GOAL OF THE EXERCISE -
Each record below must be returned exactly as shown.

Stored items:
theorem blkCtlEffect_keeps (page : ℕ) (v : Word) (s : State) :
    Keeps [.out, .regs, .cnt, .mem, .poison, .blk, .queues, .tasks, .prov, .eng, .tck, .crm, .hbm, .cw, .ldl, .rel, .arr, .tables, .layers, .skm, .lnk, .pwr, .clk, .mtr, .mgt, .sec, .sys, .free] s (blkCtlEffect page v s) := by
  unfold blkCtlEffect
  dsimp only
  refine .ite (fun _ => ?_) (fun _ => ?_)
  · refine .ite (fun _ => ?_) (fun _ => ?_)
    · refine .step ?_ (storeReg_keeps ..)
      exact .refl
    · refine .step ?_ (holdAck_keeps ..)
      refine .step ?_ (storeReg_keeps ..)
      exact .refl
  · refine .ite (fun _ => ?_) (fun _ => ?_)
    · refine .step ?_ (raise_keeps ..)
      refine .ite (fun _ => ?_) (fun _ => ?_)
      · refine .step ?_ (storeReg_keeps ..)
        exact .refl
      · refine .step ?_ (holdAck_keeps ..)
        refine .step ?_ (storeReg_keeps ..)
        exact .refl
    · split
      · exact .refl
      · refine .step ?_ (setBlk_keeps ..)
        refine .step ?_ (resetInner_keeps ..)
        refine .step ?_ (resetRegs_keeps ..)
        exact .refl

theorem execBlockEnable_keeps (who : Initiator) (page : Fin 4096) (v : Word) (s : State) :
    ResKeeps [.out, .regs, .cnt, .mem, .poison, .blk, .queues, .tasks, .prov, .eng, .tck, .crm, .hbm, .cw, .ldl, .rel, .arr, .tables, .layers, .skm, .lnk, .pwr, .clk, .mtr, .mgt, .sec, .sys, .free] s (execBlockEnable who page v s) := by
  unfold execBlockEnable
  change Keeps _ _ _
  refine regGuard_keeps ?_ (fun _ _ _ => ?_)
  · exact .refl
  · refine .step ?_ (blkCtlEffect_keeps ..)
    assumption

theorem execSoftReset_keeps (who : Initiator) (page : Fin 4096) (v : Word) (s : State) :
    ResKeeps [.out, .regs, .cnt, .mem, .poison, .blk, .queues, .tasks, .prov, .eng, .tck, .crm, .hbm, .cw, .ldl, .rel, .arr, .tables, .layers, .skm, .lnk, .pwr, .clk, .mtr, .mgt, .sec, .sys, .free] s (execSoftReset who page v s) := by
  unfold execSoftReset
  change Keeps _ _ _
  refine regGuard_keeps ?_ (fun _ _ _ => ?_)
  · exact .refl
  · refine .step ?_ (blkCtlEffect_keeps ..)
    assumption

theorem resetDoneEffect_keeps (page : ℕ) (s : State) :
    Keeps [.out, .regs, .blk, .sys] s (resetDoneEffect page s) := by
  unfold resetDoneEffect
  dsimp only
  refine .ite (fun _ => ?_) (fun _ => ?_)
  · exact .refl
  · refine .foldl ?_ (fun _ _ _ => ?_)
    · refine .step ?_ (holdAck_keeps ..)
      refine .step ?_ (setBlk_keeps ..)
      exact .refl
    · refine .step ?_ (raise_keeps ..)
      assumption

theorem execSoftResetDone_keeps (page : Fin 4096) (s : State) :
    ResKeeps [.out, .regs, .blk, .sys] s (execSoftResetDone page s) := by
  unfold execSoftResetDone
  change Keeps _ _ _
  refine .step ?_ (resetDoneEffect_keeps ..)
  exact .refl

theorem errFirstEffect_keeps (page : ℕ) (s : State) :
    Keeps [.resp, .out, .regs, .sys] s (errFirstEffect page s) := by
  unfold errFirstEffect
  split
  · refine .step ?_ (answer_keeps ..)
    refine .step ?_ (noPage_keeps ..)
    exact .refl
  · refine .step ?_ (setReg_keeps ..)
    refine .step ?_ (answer_keeps ..)
    exact .refl

theorem execErrFirstRead_keeps (_who : Initiator) (page : Fin 4096) (s : State) :
    ResKeeps [.resp, .out, .regs, .sys] s (execErrFirstRead _who page s) := by
  unfold execErrFirstRead
  change Keeps _ _ _
  refine .step ?_ (errFirstEffect_keeps ..)
  exact .refl

theorem unassignedEffect_keeps (page : ℕ) (wr : Bool) (s : State) :
    Keeps [.resp, .out, .regs, .sys] s (unassignedEffect page wr s) := by
  unfold unassignedEffect
  split
  · exact .refl
  · refine .ite (fun _ => ?_) (fun _ => ?_)
    · refine .step ?_ (noPage_keeps ..)
      exact .refl
    · refine .step ?_ (answer_keeps ..)
      refine .step ?_ (noPage_keeps ..)
      exact .refl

TASK OUTPUT -
theorem blkCtlEffect_keeps (page : ℕ) (v : Word) (s : State) :
    Keeps [.out, .regs, .cnt, .mem, .poison, .blk, .queues, .tasks, .prov, .eng, .tck, .crm, .hbm, .cw, .ldl, .rel, .arr, .tables, .layers, .skm, .lnk, .pwr, .clk, .mtr, .mgt, .sec, .sys, .free] s (blkCtlEffect page v s) := by
  unfold blkCtlEffect
  dsimp only
  refine .ite (fun _ => ?_) (fun _ => ?_)
  · refine .ite (fun _ => ?_) (fun _ => ?_)
    · refine .step ?_ (storeReg_keeps ..)
      exact .refl
    · refine .step ?_ (holdAck_keeps ..)
      refine .step ?_ (storeReg_keeps ..)
      exact .refl
  · refine .ite (fun _ => ?_) (fun _ => ?_)
    · refine .step ?_ (raise_keeps ..)
      refine .ite (fun _ => ?_) (fun _ => ?_)
      · refine .step ?_ (storeReg_keeps ..)
        exact .refl
      · refine .step ?_ (holdAck_keeps ..)
        refine .step ?_ (storeReg_keeps ..)
        exact .refl
    · split
      · exact .refl
      · refine .step ?_ (setBlk_keeps ..)
        refine .step ?_ (resetInner_keeps ..)
        refine .step ?_ (resetRegs_keeps ..)
        exact .refl

theorem execBlockEnable_keeps (who : Initiator) (page : Fin 4096) (v : Word) (s : State) :
    ResKeeps [.out, .regs, .cnt, .mem, .poison, .blk, .queues, .tasks, .prov, .eng, .tck, .crm, .hbm, .cw, .ldl, .rel, .arr, .tables, .layers, .skm, .lnk, .pwr, .clk, .mtr, .mgt, .sec, .sys, .free] s (execBlockEnable who page v s) := by
  unfold execBlockEnable
  change Keeps _ _ _
  refine regGuard_keeps ?_ (fun _ _ _ => ?_)
  · exact .refl
  · refine .step ?_ (blkCtlEffect_keeps ..)
    assumption

theorem execSoftReset_keeps (who : Initiator) (page : Fin 4096) (v : Word) (s : State) :
    ResKeeps [.out, .regs, .cnt, .mem, .poison, .blk, .queues, .tasks, .prov, .eng, .tck, .crm, .hbm, .cw, .ldl, .rel, .arr, .tables, .layers, .skm, .lnk, .pwr, .clk, .mtr, .mgt, .sec, .sys, .free] s (execSoftReset who page v s) := by
  unfold execSoftReset
  change Keeps _ _ _
  refine regGuard_keeps ?_ (fun _ _ _ => ?_)
  · exact .refl
  · refine .step ?_ (blkCtlEffect_keeps ..)
    assumption

theorem resetDoneEffect_keeps (page : ℕ) (s : State) :
    Keeps [.out, .regs, .blk, .sys] s (resetDoneEffect page s) := by
  unfold resetDoneEffect
  dsimp only
  refine .ite (fun _ => ?_) (fun _ => ?_)
  · exact .refl
  · refine .foldl ?_ (fun _ _ _ => ?_)
    · refine .step ?_ (holdAck_keeps ..)
      refine .step ?_ (setBlk_keeps ..)
      exact .refl
    · refine .step ?_ (raise_keeps ..)
      assumption

theorem execSoftResetDone_keeps (page : Fin 4096) (s : State) :
    ResKeeps [.out, .regs, .blk, .sys] s (execSoftResetDone page s) := by
  unfold execSoftResetDone
  change Keeps _ _ _
  refine .step ?_ (resetDoneEffect_keeps ..)
  exact .refl

theorem errFirstEffect_keeps (page : ℕ) (s : State) :
    Keeps [.resp, .out, .regs, .sys] s (errFirstEffect page s) := by
  unfold errFirstEffect
  split
  · refine .step ?_ (answer_keeps ..)
    refine .step ?_ (noPage_keeps ..)
    exact .refl
  · refine .step ?_ (setReg_keeps ..)
    refine .step ?_ (answer_keeps ..)
    exact .refl

theorem execErrFirstRead_keeps (_who : Initiator) (page : Fin 4096) (s : State) :
    ResKeeps [.resp, .out, .regs, .sys] s (execErrFirstRead _who page s) := by
  unfold execErrFirstRead
  change Keeps _ _ _
  refine .step ?_ (errFirstEffect_keeps ..)
  exact .refl

theorem unassignedEffect_keeps (page : ℕ) (wr : Bool) (s : State) :
    Keeps [.resp, .out, .regs, .sys] s (unassignedEffect page wr s) := by
  unfold unassignedEffect
  split
  · exact .refl
  · refine .ite (fun _ => ?_) (fun _ => ?_)
    · refine .step ?_ (noPage_keeps ..)
      exact .refl
    · refine .step ?_ (answer_keeps ..)
      refine .step ?_ (noPage_keeps ..)
      exact .refl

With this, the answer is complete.